-- ==== Sys2Proof/Safety.lean ====
section
/-! DEFINITION. The invariant of the machine, which host traces are admitted, and when a run has ended. -/

namespace Sys2Proof.Machine

/-- The tie between the STATUS fields, INFLIGHT and RK that every step keeps. -/
structure StateInv (s : State) : Prop where
  /-- ERR takes only the values 0 to 3 (60_exceptions R220). -/
  errCode : s.err.toNat ≤ 3
  /-- A command in flight has not ended: DONE = 0 and ERR = 0 (44_commands R180, R181). -/
  inFlight : s.inflight ≠ .none → s.done = false ∧ s.err = 0
  /-- An error is always the report of an ended command (60_exceptions R221). -/
  errDone : s.err ≠ 0 → s.done = true
  /-- OVR is set only while a command is in flight and survives its completion (10_state R26). -/
  ovrSource : s.ovr = true → s.inflight ≠ .none ∨ s.done = true
  /-- No schedule is present while KEY or WIPE is in flight (10_state R25). -/
  keyvOff : s.inflight = .key ∨ s.inflight = .wipe → s.keyv = false
  /-- A schedule is present while ENC or DEC is in flight (44_commands R185, R187). -/
  keyvOn : s.inflight = .enc ∨ s.inflight = .dec → s.keyv = true
  /-- KEYV = 1: RK holds a schedule derived from some 16-byte key (10_state R25). -/
  schedule : s.keyv = true → ∃ k : Quad, s.rk = derive (quadBytes k)

/-- The slot that this turn writes and the value it writes there (20_memory R51, 30_encoding R86): a cycle with wr_en
alone, or a bus write of exactly one slot of the core's window. -/
def Event.slotWritten : Event → Option (BitVec 6 × Word)
  | .cycle sig =>
    if sig.rst = false ∧ sig.rdEn = false ∧ sig.wrEn = true then some (sig.addr, sig.wdata) else none
  | .busRead _ _ => none
  | .busWrite addr bytes =>
    match busTarget Config.seedBase addr bytes.length with
    | .slot idx => some (idx, busWord Config.hostBusLane bytes)
    | .elsewhere => none
    | .misfit => none
  | .engine => none

/-- This turn is the host's write of `v` to the named slot (20_memory R53, R55). -/
def Event.Writes (e : Event) (r : PortReg) (v : Word) : Prop :=
  ∃ idx, e.slotWritten = some (idx, v) ∧ slotAt idx = some r

/-- This turn is a reset cycle (70_reset R250). -/
def Event.resets : Event → Bool
  | .cycle sig => sig.rst && !(sig.rdEn && sig.wrEn)
  | .busRead _ _ => false
  | .busWrite _ _ => false
  | .engine => false

/-- The host keeps its duties in this turn (70_reset R264): not both enables in one cycle, no narrow or misaligned
access to the core's window. -/
def Event.admitted : Event → Bool
  | .cycle sig => !(sig.rdEn && sig.wrEn)
  | .busRead addr size => decide (busTarget Config.seedBase addr size ≠ .misfit)
  | .busWrite addr bytes => decide (busTarget Config.seedBase addr bytes.length ≠ .misfit)
  | .engine => true

/-- Every turn still to come keeps the host's duties. -/
def admittedTrace (s : State) : Bool := s.inputs.all Event.admitted

/-- A run has ended: the host has performed its last transaction and INFLIGHT = NONE (10_state R38). -/
def State.final (s : State) : Prop := s.inputs = [] ∧ s.inflight = .none

end Sys2Proof.Machine
end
——————
■ PROBLEM ■
In the data above, retype exactly and only the lines between the one holding "R185, R187). -/" and the one holding "schedule : s.keyv", inclusive.

■ TASK RESULT ■
  /-- A schedule is present while ENC or DEC is in flight (44_commands R185, R187). -/
  keyvOn : s.inflight = .enc ∨ s.inflight = .dec → s.keyv = true
  /-- KEYV = 1: RK holds a schedule derived from some 16-byte key (10_state R25). -/
  schedule : s.keyv = true → ∃ k : Quad, s.rk = derive (quadBytes k)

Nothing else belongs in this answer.